While our performance has been exceptional, we know that our long-term survival depends on generating even more opportunities for growth. Without significant investment to update and improve our equipment and facilities, and without greater, more assured access to infrastructure, we will be unable to sustain the high level of performance achieved in recent years. That investment can not come through lowering costs. It must come through growth.

In the past, much of our success has come through integrating private-sector approaches into our management practices. In the future, we believe our success will come through even greater innovation – through new forms of public-private sector partnerships.

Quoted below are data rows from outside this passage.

-- ==== Sys2Proof/Certificates/Slice0/Obligations.lean ====
section
/-! DEFINITION. The statements for the provers: for each family of the opcode table what its words and events do, where they
complete and what they leave alone; the machine's own rules; encoding and decoding. -/

namespace Sys2Proof.Claim

open Sys2Proof.Machine

/-- A predicated word of these voices may issue and take effect: R46 lets it, it is not nullified, waits for nothing, and its
predicate is true. -/
abbrev MayIssue (s : State) (sb : BitVec 1) (p : BitVec 3) (perm : Perm) : Prop := Takes s sb 0 perm false ∧ Plain s ∧ Live s p

/-- A word that needs S mode may issue and take effect. -/
abbrev MayIssuePriv (s : State) (sb : BitVec 1) (p : BitVec 3) (perm : Perm) : Prop :=
  Takes s sb 0 perm true ∧ Plain s ∧ Live s p

/-- The word's address. -/
abbrev pc (s : State) : VAddr := (hereOf s).addr

/-- The word's place in thread order (R235). -/
abbrev place (s : State) : List Nat := clockOf s (hereOf s).k (hereOf s).v

/-- The slot's control state. -/
abbrev ctlOf (s : State) : Ctl := getCtl s (hereOf s).k

/-- The word issues, does what `d` says and leaves everything else alone. -/
abbrev Completes (i : Instr) (s : State) (d : Doing) : Prop := ∃ t, exec i s = .next t ∧ Did s t d

/-! ### Words whose whole effect is one register -/

/-- A word that writes one register: its S bit, its predicate (0 where it has none), the voices that may run it, the write. -/
structure OneWrite where
  sb : BitVec 1
  p : BitVec 3
  perm : Perm
  wr : Wr
  deriving DecidableEq, Repr

/-- A scalar result (Table 4.1). -/
def scalar (sb : BitVec 1) (p : BitVec 3) (d : BitVec 5) (lat : Nat) (x : Word) : Option OneWrite :=
  some ⟨sb, p, .all, .s d.toNat, row64 x, lat⟩

/-- A predicate result. -/
def predicate (sb : BitVec 1) (p d : BitVec 3) (x : Prop) [Decidable x] : Option OneWrite :=
  some ⟨sb, p, .all, .p d.toNat, row1 (decide x), 1⟩

/-- A number modulo 2^64. -/
def mod64 (n : Nat) : Word := BitVec.ofNat 64 n

/-- An integer modulo 2^64. -/
def int64 (n : Int) : Word := BitVec.ofInt 64 n

/-- imm20 × 2^12 (R33). -/
def upper (imm : BitVec 20) : Int := imm.toInt * 2 ^ 12

/-- The low `w` bits of a value as a signed number. -/
def signedPart (w x : Nat) : Int := if x % 2 ^ w < 2 ^ (w - 1) then ((x % 2 ^ w : Nat) : Int) else ((x % 2 ^ w : Nat) : Int) - 2 ^ w

/-- What the scalar and predicate words of R50 to R56 write, from the visible faces of their sources. -/
def scalarResult (pc : VAddr) (r : VoiceArch) : Instr → Option OneWrite
  | .lui sb d imm => scalar sb 0 d 1 (int64 (upper imm))
  | .lapc sb d imm => scalar sb 0 d 1 (int64 (pc.toNat + upper imm))
  | .addi sb p d a imm => scalar sb p d 1 (int64 ((visS r a).toInt + imm.toInt))
  | .andi sb p d a imm => scalar sb p d 1 (visS r a &&& int64 imm.toInt)
  | .ori sb p d a imm => scalar sb p d 1 (visS r a ||| int64 imm.toInt)
  | .xori sb p d a imm => scalar sb p d 1 (visS r a ^^^ int64 imm.toInt)
  | .shli sb p d a n => scalar sb p d 1 (mod64 ((visS r a).toNat * 2 ^ n.toNat))
  | .shri sb p d a n => scalar sb p d 1 (mod64 ((visS r a).toNat / 2 ^ n.toNat))
  | .srai sb p d a n => scalar sb p d 1 (int64 ((visS r a).toInt / 2 ^ n.toNat))
  | .roli sb p d a n =>
    scalar sb p d 1 (mod64 ((visS r a).toNat * 2 ^ n.toNat % 2 ^ 64 + (visS r a).toNat / 2 ^ (64 - n.toNat)))
  | .cmpeqi sb p d a imm => predicate sb p d ((visS r a).toInt = imm.toInt)
  | .cmplti sb p d a imm => predicate sb p d ((visS r a).toInt < imm.toInt)
  | .cmpltni sb p d a imm => predicate sb p d ((visS r a).toNat < (int64 imm.toInt).toNat)
  | .add sb p d a b => scalar sb p d 1 (mod64 ((visS r a).toNat + (visS r b).toNat))
  | .sub sb p d a b => scalar sb p d 1 (int64 ((visS r a).toInt - (visS r b).toInt))
  | .and sb p d a b => scalar sb p d 1 (visS r a &&& visS r b)
  | .or sb p d a b => scalar sb p d 1 (visS r a ||| visS r b)
  | .xor sb p d a b => scalar sb p d 1 (visS r a ^^^ visS r b)
  | .andn sb p d a b => scalar sb p d 1 (visS r a &&& ~~~(visS r b))
  | .shl sb p d a b => scalar sb p d 1 (mod64 ((visS r a).toNat * 2 ^ ((visS r b).toNat % 64)))
  | .shr sb p d a b => scalar sb p d 1 (mod64 ((visS r a).toNat / 2 ^ ((visS r b).toNat % 64)))
  | .sra sb p d a b => scalar sb p d 1 (int64 ((visS r a).toInt / 2 ^ ((visS r b).toNat % 64)))
  | .rol sb p d a b =>
    scalar sb p d 1 (mod64 ((visS r a).toNat * 2 ^ ((visS r b).toNat % 64) % 2 ^ 64 +
      (visS r a).toNat / 2 ^ (64 - (visS r b).toNat % 64)))
  | .min sb p d a b => scalar sb p d 1 (int64 (min (visS r a).toInt (visS r b).toInt))
  | .max sb p d a b => scalar sb p d 1 (int64 (max (visS r a).toInt (visS r b).toInt))
  | .minn sb p d a b => scalar sb p d 1 (mod64 (min (visS r a).toNat (visS r b).toNat))
  | .maxn sb p d a b => scalar sb p d 1 (mod64 (max (visS r a).toNat (visS r b).toNat))
  | .mul sb p d a b => scalar sb p d 3 (mod64 ((visS r a).toNat * (visS r b).toNat))
  | .mulh sb p d a b => scalar sb p d 3 (int64 ((visS r a).toInt * (visS r b).toInt / 2 ^ 64))
  | .mulhn sb p d a b => scalar sb p d 3 (mod64 ((visS r a).toNat * (visS r b).toNat / 2 ^ 64))
  | .clz sb p d a => scalar sb p d 1 (mod64 ((List.range 64).takeWhile (fun i => !(visS r a).getLsbD (63 - i))).length)
  | .popc sb p d a => scalar sb p d 1 (mod64 ((List.range 64).countP (fun i => (visS r a).getLsbD i)))
  | .sext sb p d a w => scalar sb p d 1 (int64 (signedPart (8 * 2 ^ w.toNat) (visS r a).toNat))
  | .zext sb p d a w => scalar sb p d 1 (mod64 ((visS r a).toNat % 2 ^ (8 * 2 ^ w.toNat)))
  | .sel sb k d a b => scalar sb 0 d 1 (if visP r k then visS r a else visS r b)
  | .cmpeq sb p d a b => predicate sb p d ((visS r a).toNat = (visS r b).toNat)
  | .cmpne sb p d a b => predicate sb p d ((visS r a).toNat ≠ (visS r b).toNat)
  | .cmplt sb p d a b => predicate sb p d ((visS r a).toInt < (visS r b).toInt)
  | .cmple sb p d a b => predicate sb p d ((visS r a).toInt ≤ (visS r b).toInt)
  | .cmpltn sb p d a b => predicate sb p d ((visS r a).toNat < (visS r b).toNat)
  | .cmplen sb p d a b => predicate sb p d ((visS r a).toNat ≤ (visS r b).toNat)
  | .pand sb p d a b => predicate sb p d (visP r a = true ∧ visP r b = true)
  | .por sb p d a b => predicate sb p d (visP r a = true ∨ visP r b = true)
  | .pxor sb p d a b => predicate sb p d (visP r a ≠ visP r b)
  | .pnot sb p d a => predicate sb p d (visP r a = false)
  | _ => none
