@[simp] theorem pmCount_pkg (s : State) (k cl ev n : Nat) : (pmCount s k cl ev n).pkg = s.pkg := by simp [pmCount, countNow]

@[simp] theorem pmCount_inbox (s : State) (k cl ev n : Nat) : (pmCount s k cl ev n).inbox = s.inbox := by simp [pmCount, countNow]

@[simp] theorem pmCount_turn (s : State) (k cl ev n : Nat) : (pmCount s k cl ev n).turn = s.turn := by simp [pmCount, countNow]

@[simp] theorem pmCount_pastEdge (s : State) (k cl ev n : Nat) : (pmCount s k cl ev n).pastEdge = s.pastEdge := by simp [pmCount, countNow]

@[simp] theorem pmCount_syncNow (s : State) (k cl ev n : Nat) : (pmCount s k cl ev n).syncNow = s.syncNow := by simp [pmCount, countNow]

@[simp] theorem pmCount_sgo (s : State) (k cl ev n : Nat) : (pmCount s k cl ev n).sgo = s.sgo := by simp [pmCount, countNow]

@[simp] theorem pmCount_otherGo (s : State) (k cl ev n : Nat) : (pmCount s k cl ev n).otherGo = s.otherGo := by simp [pmCount, countNow]

@[simp] theorem pmCount_now (s : State) (k cl ev n : Nat) : (pmCount s k cl ev n).now = s.now := by simp [pmCount, countNow]

@[simp] theorem pmCount_served (s : State) (k cl ev n : Nat) : (pmCount s k cl ev n).served = s.served := by simp [pmCount, countNow]

@[simp] theorem pmCount_granted (s : State) (k cl ev n : Nat) : (pmCount s k cl ev n).granted = s.granted := by simp [pmCount, countNow]

@[simp] theorem pmCount_banksUsed (s : State) (k cl ev n : Nat) : (pmCount s k cl ev n).banksUsed = s.banksUsed := by simp [pmCount, countNow]

@[simp] theorem pmCount_pace (s : State) (k cl ev n : Nat) : (pmCount s k cl ev n).pace = s.pace := by simp [pmCount, countNow]

@[simp] theorem pmCount_fresh (s : State) (k cl ev n : Nat) : (pmCount s k cl ev n).fresh = s.fresh := by simp [pmCount, countNow]

@[simp] theorem pmCount_core_index (s : State) (k cl ev n : Nat) : (pmCount s k cl ev n).core.index = s.core.index := by simp [pmCount, countNow]

@[simp] theorem pmCount_core_slot0 (s : State) (k cl ev n : Nat) : (pmCount s k cl ev n).core.slot0 = s.core.slot0 := by simp [pmCount, countNow]

@[simp] theorem pmCount_core_slot1 (s : State) (k cl ev n : Nat) : (pmCount s k cl ev n).core.slot1 = s.core.slot1 := by simp [pmCount, countNow]

@[simp] theorem pmCount_core_act (s : State) (k cl ev n : Nat) : (pmCount s k cl ev n).core.act = s.core.act := by simp [pmCount, countNow]

@[simp] theorem pmCount_core_deadTill (s : State) (k cl ev n : Nat) : (pmCount s k cl ev n).core.deadTill = s.core.deadTill := by simp [pmCount, countNow]

@[simp] theorem pmCount_core_clauses (s : State) (k cl ev n : Nat) : (pmCount s k cl ev n).core.clauses = s.core.clauses := by simp [pmCount, countNow]

@[simp] theorem pmCount_core_held (s : State) (k cl ev n : Nat) : (pmCount s k cl ev n).core.held = s.core.held := by simp [pmCount, countNow]

@[simp] theorem pmCount_core_out (s : State) (k cl ev n : Nat) : (pmCount s k cl ev n).core.out = s.core.out := by simp [pmCount, countNow]

@[simp] theorem pmCount_core_spad (s : State) (k cl ev n : Nat) : (pmCount s k cl ev n).core.spad = s.core.spad := by simp [pmCount, countNow]

@[simp] theorem pmCount_core_poison (s : State) (k cl ev n : Nat) : (pmCount s k cl ev n).core.poison = s.core.poison := by simp [pmCount, countNow]

@[simp] theorem pmCount_core_badRows (s : State) (k cl ev n : Nat) : (pmCount s k cl ev n).core.badRows = s.core.badRows := by simp [pmCount, countNow]

@[simp] theorem pmCount_core_cells (s : State) (k cl ev n : Nat) : (pmCount s k cl ev n).core.cells = s.core.cells := by simp [pmCount, countNow]

@[simp] theorem pmCount_core_headers (s : State) (k cl ev n : Nat) : (pmCount s k cl ev n).core.headers = s.core.headers := by simp [pmCount, countNow]

@[simp] theorem pmCount_core_grads (s : State) (k cl ev n : Nat) : (pmCount s k cl ev n).core.grads = s.core.grads := by simp [pmCount, countNow]

@[simp] theorem pmCount_core_tiles (s : State) (k cl ev n : Nat) : (pmCount s k cl ev n).core.tiles = s.core.tiles := by simp [pmCount, countNow]

@[simp] theorem pmCount_core_affine (s : State) (k cl ev n : Nat) : (pmCount s k cl ev n).core.affine = s.core.affine := by simp [pmCount, countNow]

@[simp] theorem pmCount_core_cmds (s : State) (k cl ev n : Nat) : (pmCount s k cl ev n).core.cmds = s.core.cmds := by simp [pmCount, countNow]
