/-- The other slot is left alone. -/
theorem getSlot_retire_other (h : Here) (flow : Flow) (b : Bool) (s : State) {j : Nat} (hj : ¬(j = 0 ↔ h.k = 0)) :
    getSlot (retire h flow b s) j = getSlot s j := by
  have hf : getSlot (retire h flow false s) j = getSlot s j := by
    simp only [retire, slotAt, setVoice, setArchAt, setArch, getSlot_setSlot_other _ _ hj, getSlot_pmCount,
      getSlot_snapshotBanks, Bool.false_eq_true, if_false]
  rw [retire_eq]
  cases b
  · exact hf
  · rw [if_pos rfl, getSlot_closeClause_other _ _ _ _ hj, hf]

theorem traceThread_rest (s : State) (k kind : Nat) (fs : List Nat) : (traceThread s k kind fs).now = s.now ∧
    (traceThread s k kind fs).turn = s.turn ∧ (traceThread s k kind fs).sgo = s.sgo ∧ (traceThread s k kind fs).inbox = s.inbox := by
  unfold traceThread traceRec
  split
  · exact ⟨rfl, rfl, rfl, rfl⟩
  · split <;> exact ⟨rfl, rfl, rfl, rfl⟩

theorem snapshotBanks_rest (s : State) (k : Nat) (v : VoiceId) (es : List VAddr) : (snapshotBanks s k v es).now = s.now ∧
    (snapshotBanks s k v es).turn = s.turn ∧ (snapshotBanks s k v es).sgo = s.sgo ∧ (snapshotBanks s k v es).inbox = s.inbox := by
  unfold snapshotBanks
  cases es with
  | nil => exact ⟨rfl, rfl, rfl, rfl⟩
  | cons e r => exact traceThread_rest _ _ _ _

@[simp] theorem snapshotBanks_now (s : State) (k : Nat) (v : VoiceId) (es : List VAddr) : (snapshotBanks s k v es).now = s.now := (snapshotBanks_rest s k v es).1

@[simp] theorem snapshotBanks_turn (s : State) (k : Nat) (v : VoiceId) (es : List VAddr) : (snapshotBanks s k v es).turn = s.turn := (snapshotBanks_rest s k v es).2.1

@[simp] theorem snapshotBanks_sgo (s : State) (k : Nat) (v : VoiceId) (es : List VAddr) : (snapshotBanks s k v es).sgo = s.sgo := (snapshotBanks_rest s k v es).2.2.1

@[simp] theorem snapshotBanks_inbox (s : State) (k : Nat) (v : VoiceId) (es : List VAddr) : (snapshotBanks s k v es).inbox = s.inbox := (snapshotBanks_rest s k v es).2.2.2

@[simp] theorem retire_cluster (h : Here) (flow : Flow) (b : Bool) (s : State) : (retire h flow b s).cluster = s.cluster := by unfold retire; cases b <;> simp

@[simp] theorem retire_now (h : Here) (flow : Flow) (b : Bool) (s : State) : (retire h flow b s).now = s.now := by unfold retire; cases b <;> simp

@[simp] theorem retire_turn (h : Here) (flow : Flow) (b : Bool) (s : State) : (retire h flow b s).turn = s.turn := by unfold retire; cases b <;> simp

@[simp] theorem retire_sgo (h : Here) (flow : Flow) (b : Bool) (s : State) : (retire h flow b s).sgo = s.sgo := by unfold retire; cases b <;> simp

@[simp] theorem retire_inbox (h : Here) (flow : Flow) (b : Bool) (s : State) : (retire h flow b s).inbox = s.inbox := by unfold retire; cases b <;> simp

@[simp] theorem retire_core_index (h : Here) (flow : Flow) (b : Bool) (s : State) : (retire h flow b s).core.index = s.core.index := by unfold retire; cases b <;> simp

@[simp] theorem retire_core_act (h : Here) (flow : Flow) (b : Bool) (s : State) : (retire h flow b s).core.act = s.core.act := by unfold retire; cases b <;> simp

@[simp] theorem retire_core_deadTill (h : Here) (flow : Flow) (b : Bool) (s : State) : (retire h flow b s).core.deadTill = s.core.deadTill := by unfold retire; cases b <;> simp

@[simp] theorem retire_core_held (h : Here) (flow : Flow) (b : Bool) (s : State) : (retire h flow b s).core.held = s.core.held := by unfold retire; cases b <;> simp

@[simp] theorem retire_core_out (h : Here) (flow : Flow) (b : Bool) (s : State) : (retire h flow b s).core.out = s.core.out := by unfold retire; cases b <;> simp

@[simp] theorem retire_core_spad (h : Here) (flow : Flow) (b : Bool) (s : State) : (retire h flow b s).core.spad = s.core.spad := by unfold retire; cases b <;> simp

@[simp] theorem retire_core_poison (h : Here) (flow : Flow) (b : Bool) (s : State) : (retire h flow b s).core.poison = s.core.poison := by unfold retire; cases b <;> simp

@[simp] theorem retire_core_badRows (h : Here) (flow : Flow) (b : Bool) (s : State) : (retire h flow b s).core.badRows = s.core.badRows := by unfold retire; cases b <;> simp

@[simp] theorem retire_core_streamTurns (h : Here) (flow : Flow) (b : Bool) (s : State) : (retire h flow b s).core.streamTurns = s.core.streamTurns := by unfold retire; cases b <;> simp

@[simp] theorem retire_core_streamWait (h : Here) (flow : Flow) (b : Bool) (s : State) : (retire h flow b s).core.streamWait = s.core.streamWait := by unfold retire; cases b <;> simp

@[simp] theorem retire_core_streamLast (h : Here) (flow : Flow) (b : Bool) (s : State) : (retire h flow b s).core.streamLast = s.core.streamLast := by unfold retire; cases b <;> simp

@[simp] theorem retire_core_cells (h : Here) (flow : Flow) (b : Bool) (s : State) : (retire h flow b s).core.cells = s.core.cells := by unfold retire; cases b <;> simp

@[simp] theorem retire_core_headers (h : Here) (flow : Flow) (b : Bool) (s : State) : (retire h flow b s).core.headers = s.core.headers := by unfold retire; cases b <;> simp

@[simp] theorem retire_core_grads (h : Here) (flow : Flow) (b : Bool) (s : State) : (retire h flow b s).core.grads = s.core.grads := by unfold retire; cases b <;> simp

@[simp] theorem retire_core_tiles (h : Here) (flow : Flow) (b : Bool) (s : State) : (retire h flow b s).core.tiles = s.core.tiles := by unfold retire; cases b <;> simp

@[simp] theorem retire_core_affine (h : Here) (flow : Flow) (b : Bool) (s : State) : (retire h flow b s).core.affine = s.core.affine := by unfold retire; cases b <;> simp

@[simp] theorem retire_core_cmds (h : Here) (flow : Flow) (b : Bool) (s : State) : (retire h flow b s).core.cmds = s.core.cmds := by unfold retire; cases b <;> simp

@[simp] theorem retire_core_rollAt (h : Here) (flow : Flow) (b : Bool) (s : State) : (retire h flow b s).core.rollAt = s.core.rollAt := by unfold retire; cases b <;> simp

@[simp] theorem retire_core_sealedExec (h : Here) (flow : Flow) (b : Bool) (s : State) : (retire h flow b s).core.sealedExec = s.core.sealedExec := by unfold retire; cases b <;> simp

@[simp] theorem retire_core_fenced (h : Here) (flow : Flow) (b : Bool) (s : State) : (retire h flow b s).core.fenced = s.core.fenced := by unfold retire; cases b <;> simp

@[simp] theorem retire_core_undoUsed (h : Here) (flow : Flow) (b : Bool) (s : State) : (retire h flow b s).core.undoUsed = s.core.undoUsed := by unfold retire; cases b <;> simp

@[simp] theorem retire_core_dtlb (h : Here) (flow : Flow) (b : Bool) (s : State) : (retire h flow b s).core.dtlb = s.core.dtlb := by unfold retire; cases b <;> simp

@[simp] theorem retire_core_itlbA (h : Here) (flow : Flow) (b : Bool) (s : State) : (retire h flow b s).core.itlbA = s.core.itlbA := by unfold retire; cases b <;> simp

@[simp] theorem retire_core_itlbX0 (h : Here) (flow : Flow) (b : Bool) (s : State) : (retire h flow b s).core.itlbX0 = s.core.itlbX0 := by unfold retire; cases b <;> simp

@[simp] theorem retire_core_itlbX1 (h : Here) (flow : Flow) (b : Bool) (s : State) : (retire h flow b s).core.itlbX1 = s.core.itlbX1 := by unfold retire; cases b <;> simp

@[simp] theorem retire_core_itlbC (h : Here) (flow : Flow) (b : Bool) (s : State) : (retire h flow b s).core.itlbC = s.core.itlbC := by unfold retire; cases b <;> simp

@[simp] theorem retire_core_freeze (h : Here) (flow : Flow) (b : Bool) (s : State) : (retire h flow b s).core.freeze = s.core.freeze := by unfold retire; cases b <;> simp

@[simp] theorem retire_core_nwrs (h : Here) (flow : Flow) (b : Bool) (s : State) : (retire h flow b s).core.nwrs = s.core.nwrs := by unfold retire; cases b <;> simp

@[simp] theorem retire_core_consumed (h : Here) (flow : Flow) (b : Bool) (s : State) : (retire h flow b s).core.consumed = s.core.consumed := by unfold retire; cases b <;> simp

/-- Without a trace a retiring word leaves the package alone. -/
theorem retire_pkg (h : Here) (flow : Flow) (b : Bool) (s : State) (ht : (threadCtx s h.k).trace = none) :
    (retire h flow b s).pkg = s.pkg := by
  have hp : (threadCtx (setArchAt s h (advance (archAt s h) flow).1) h.k).trace = none := by
    simpa [threadCtx, setArchAt, getCtx] using ht
  unfold retire
  cases b <;> simp [snapshotBanks_pkg _ _ _ _ hp]

@[simp] theorem getSlot_closeClause_run (s : State) (k : Nat) (v : VoiceId) (b : Nat) (st : Bool) :
    (getSlot (closeClause s k v b st) k).run = (getSlot s k).run := by rw [getSlot_closeClause]; simp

Throughout 1997, a special team has been looking at the form such partnerships could take through the VIA Transformation Project. We have identified the investment needed for the continued revitalization of passenger rail – and the continued viability of a national passenger rail service for Canadians. Managed innovatively, such an investment makes good business sense, and – we believe – could come in large part from the private sector. But this will require significant changes in the environment in which VIA operates.

As a result of the Transformation Project, we have prepared a number of strategic options for the future of passenger rail. Our road map to the future includes many exciting opportunities – with no additional costs to the taxpayer. We see expanded express services between major centres in the Corridor, new overnight services in the West, enhanced tourism services in the East. New services could provide intermodal links to international airports. New partnerships with Amtrak could improve services into the U.S., including Florida and Chicago.

The market is there. The opportunities for growth are there. And there is a sound business case for seizing those opportunities.

Whatever the future holds, it holds a place for an efficient, responsive passenger rail service in Canada. We are confident that the foundations for growth we have established – and the directions for future growth initiated in 1997 – will serve Canada well as we prepare for the 21st century.